Now what? She’d been convinced money would sway it. She fought down the urge to panic. She couldn’t let him read any weakness in her lies, her anger that he was wasting time.
“Okay, I’ll go elsewhere. You need to untie me.”
He held her gaze. She tried to keep it blank, to not panic that this could be a life and death decision. Lily.
He walked out of the kitchen.
“You realise we won’t be replacing your front door, don’t you?” A last try.
“No battering ram’s getting through that.”
Eva laughed, forcing it to sound less like hysteria, more like she was driving this. “A battering ram? You think we’re amateurs?”
He sauntered back in.
“They’re on their way already,” Eva ad-libbed, “my back-up, and the one you need to be worried about is the one who used to study IEDs for the military. He loves a big bang.”
“IOU for me to do what you want, if you call them off.”
“I’m not making any calls until you untie me.”
“I can make you, you’re forgetting I have the upper hand.”
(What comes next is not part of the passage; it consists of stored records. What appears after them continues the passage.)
-- ==== Sys2Proof/Machine/DnpObj.lean ====
section
/-! DEFINITION. The object octets of DNP3 responses (R7, R423, R424). Their layouts are those of IEEE 1815-2012, which the spec names and does
not print (PRESUMED, notes/assumptions/65.md). -/
namespace Sys2Proof
namespace Machine

/-- The point-map entry of a static group (R424). -/
def staticEntry (g : Nat) : Option Nat :=
  match g with
  | 1 => some 0
  | 3 => some 1
  | 10 => some 2
  | 20 => some 3
  | 21 => some 4
  | 30 => some 5
  | 40 => some 6
  | _ => none
/-- The group of a point-map entry's events. -/
def eventGroup (entry : Nat) : Nat := if entry = 0 then 2 else if entry = 1 then 4 else if entry = 3 then 22 else 32
/-- The variation that a request for variation 0, or for a class, is answered with: the lowest of R423. -/
def defaultVar (g : Nat) : Nat := if g = 10 then 2 else 1

/-- The flags octet of a binary point (R424): a table's octet less its state bits, 0x01 for 0, with the state in the top bits. -/
def binFlags (w : Word) (nstate : Nat) : Byte :=
  let f := fld w 8 8 % 2 ^ (8 - nstate)
  BitVec.ofNat 8 ((if f = 0 then 1 else f) + fld w 0 nstate * 2 ^ (8 - nstate))
/-- A signed value clamped to 16 bits, and whether it was out of range. -/
def clamp16 (w : Word) : Nat × Bool :=
  let v := w.toInt
  if 32767 < v then (0x7FFF, true) else if v < -32768 then (0x8000, true) else (w.toNat % 65536, false)
/-- A value with a flags octet (ONLINE, and OVER_RANGE) of 16 or 32 bits, or without flags. -/
def analogOct (w : Word) (flag short : Bool) : List Byte :=
  if short then
    let c := clamp16 w
    (if flag then [BitVec.ofNat 8 (1 + 32 * b2n c.2)] else []) ++ leBytes 2 c.1
  else (if flag then [1#8] else []) ++ leBytes 4 w.toNat
/-- A counter likewise; 16 bits are its low half. -/
def counterOct (w : Word) (flag short : Bool) : List Byte :=
  (if flag then [1#8] else []) ++ leBytes (if short then 2 else 4) w.toNat
/-- Six octets of time. -/
def timeOct (ms : Nat) : List Byte := leBytes 6 ms

/-- One point of a static group and variation; `frz`: the time of the last freeze. -/
def staticOct (g v : Nat) (w : Word) (frz : Nat) : List Byte :=
  match g with
  | 1 | 10 => [binFlags w 1]
  | 3 => [binFlags w 2]
  | 20 => counterOct w (v < 3) (v = 2 || v = 6)
  | 21 => counterOct w true (v = 2 || v = 6) ++ (if v < 3 then [] else timeOct frz)
  | 30 => if v = 5 then 1#8 :: leBytes 4 w.toNat else analogOct w (v < 3) (v = 2 || v = 4)
  | _ => analogOct w true (v = 2)
/-- Bits packed into octets, `n` to a point, from the low end. -/
def packed (n : Nat) (ws : List Word) : List Byte :=
  let v := ws.foldr (fun w a => fld w 0 n + 2 ^ n * a) 0
  leBytes ((n * ws.length + 7) / 8) v
/-- One event of group and variation (R425); a relative time follows a common time of occurrence of 0 offset. -/
def eventOct (g v : Nat) (point w : Word) (ms : Nat) : List Byte :=
  let fl := fld point 16 8
  let flags (state : Nat) (top : Nat) : Byte := BitVec.ofNat 8 ((if fl % top = 0 then 1 else fl % top) + state * top)
  let time : List Byte := timeOct ms
  match g with
  | 2 => flags (fld w 0 1) 128 :: (if v = 2 then time else if v = 3 then [0#8, 0#8] else [])
  | 4 => flags (fld w 0 2) 64 :: (if v = 2 then time else if v = 3 then [0#8, 0#8] else [])
  | 22 => flags 0 256 :: (counterOct w false (v = 2 || v = 6) ++ (if v < 3 then [] else time))
  | _ =>
    if v = 5 ∨ v = 7 then flags 0 256 :: (leBytes 4 w.toNat ++ (if v = 7 then time else []))
    else
      let short := v = 2 || v = 4
      let c := clamp16 w
      (flags 0 256 ||| BitVec.ofNat 8 (32 * b2n (short && c.2))) :: ((if short then leBytes 2 c.1 else leBytes 4 w.toNat) ++ (if v < 3 then [] else time))

/-- An object header with a range of points. -/
def rangeHead (g v a b : Nat) : List Byte :=
  [BitVec.ofNat 8 g, BitVec.ofNat 8 v] ++ (if b < 256 then [0#8, BitVec.ofNat 8 a, BitVec.ofNat 8 b] else 1#8 :: (leBytes 2 a ++ leBytes 2 b))
/-- An event with its header and 16-bit index. -/
def eventObj (g v : Nat) (point w : Word) (ms : Nat) : List Byte :=
  (if v = 3 ∧ (g = 2 ∨ g = 4) then [51#8, 1#8, 7#8, 1#8] ++ timeOct ms else []) ++
  [BitVec.ofNat 8 g, BitVec.ofNat 8 v, 0x28#8, 1#8, 0#8] ++ leBytes 2 (fld point 0 16) ++ eventOct g v point w ms

/-- The points that a qualifier and its range octets name of `n`: none where one is not there (R423). -/
def pickPoints (q : Nat) (r : List Byte) (n : Nat) : Option (List Nat) :=
  let two (k : Nat) : Nat := leNat ((r.drop k).take 2)
  let run (a b : Nat) : Option (List Nat) := if a ≤ b ∧ b < n then some ((List.range (b + 1 - a)).map (a + ·)) else none
  let all (l : List Nat) : Option (List Nat) := if l.all (fun k => decide (k < n)) then some l else none
  match q with
  | 0x00 => run (r.getD 0 0#8).toNat (r.getD 1 0#8).toNat
  | 0x01 => run (two 0) (two 2)
  | 0x06 => some (List.range n)
  | 0x07 => some (List.range (min n (r.getD 0 0#8).toNat))
  | 0x08 => some (List.range (min n (two 0)))
  | 0x17 => all ((List.range (r.getD 0 0#8).toNat).map (fun k => (r.getD (1 + k) 0#8).toNat))
  | _ => all ((List.range (two 0)).map (fun k => two (2 + 2 * k)))

/-- A list cut into runs of at most `n`. -/
def cutRuns {α : Type} (n : Nat) : Nat → List α → List (List α)
  | 0, _ => []
  | k + 1, l => if l.isEmpty then [] else l.take n :: cutRuns n k (l.drop n)

/-- Points of a static group as objects of at most 64 points each: by range, or by index where the request names indexes. -/
def staticObjs (g v q : Nat) (pts : List (Nat × Word)) (frz : Nat) : List (List Byte) :=
  (cutRuns 64 (pts.length + 1) pts).map (fun l =>
    let a := (l.headD (0, 0#32)).1
    if q = 0x17 ∨ q = 0x28 then
      let v := if (g = 1 ∨ g = 3) ∧ v = 1 then 2 else v
      [BitVec.ofNat 8 g, BitVec.ofNat 8 v, 0x28#8] ++ leBytes 2 l.length ++
        (l.map (fun p => leBytes 2 p.1 ++ staticOct g v p.2 frz)).flatten
    else
      rangeHead g v a (a + l.length - 1) ++
        (if (g = 1 ∨ g = 3) ∧ v = 1 then packed (if g = 1 then 1 else 2) (l.map Prod.snd) else (l.map (fun p => staticOct g v p.2 frz)).flatten))

/-- A control request's objects with the status octets put in, as a response repeats them. -/
def ctlEcho : Nat → List Byte → List Nat → List Byte
  | 0, _, _ => []
  | k + 1, b, codes =>
    match b with
    | g :: v :: q :: r =>
      let bsz := if g = 12#8 then 11 else if v = 1#8 then 5 else 3
      let isz := if q = 0x17#8 then 1 else 2
      let n := leNat (r.take isz)
      let obj (j : Nat) : List Byte := (((r.drop isz).drop (j * (isz + bsz))).take (isz + bsz - 1)) ++ [BitVec.ofNat 8 (codes.getD j 0)]
      [g, v, q] ++ r.take isz ++ ((List.range n).map obj).flatten ++ ctlEcho k ((r.drop isz).drop (n * (isz + bsz))) (codes.drop n)
    | _ => []

/-- An authentication object, group 120 (R426). -/
def g120Obj (v : Nat) (b : List Byte) : List Byte := [120#8, BitVec.ofNat 8 v, 0x5B#8, 1#8] ++ leBytes 2 b.length ++ b

/-! ### Transport and link layers (R422) -/

/-- The transport segments of a fragment: FIN, FIR and SEQ, and up to 249 octets. -/
def tpSegs (seq : Nat) (b : List Byte) : List (List Byte) :=
  let parts := cutRuns 249 (b.length + 1) b
  (List.range parts.length).map (fun k =>
    BitVec.ofNat 8 (128 * b2n (decide (k + 1 = parts.length)) + 64 * b2n (decide (k = 0)) + (seq + k) % 64) :: parts.getD k [])
/-- As many objects as a fragment of 2,048 octets holds, and the rest. -/
def takeFit : Nat → List (List Byte) → List (List Byte) × List (List Byte)
  | _, [] => ([], [])
  | room, o :: r =>
    if o.length ≤ room then
      let q := takeFit (room - o.length) r
      (o :: q.1, q.2)
    else ([], o :: r)

end Machine
end Sys2Proof
end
“Do you?” Eva smiled sweetly. “Charles said you’re good, but enough that you know my code word for everything’s okay and the one to blow this place wide open? That’s pretty impressive.” Eva faked a yawn, though her heart was hammering so fast she was surprised he couldn’t see her rocking to its beat. “Untie me, I’m leaving.”
“An IOU.” CJ insisted.
“Untie me.”
He bent down behind her and snap, snap, her legs were free. “IOU.”
Taking a gigantic leap into places she didn’t want to be, Eva agreed. “You have two requests only, I have one veto.”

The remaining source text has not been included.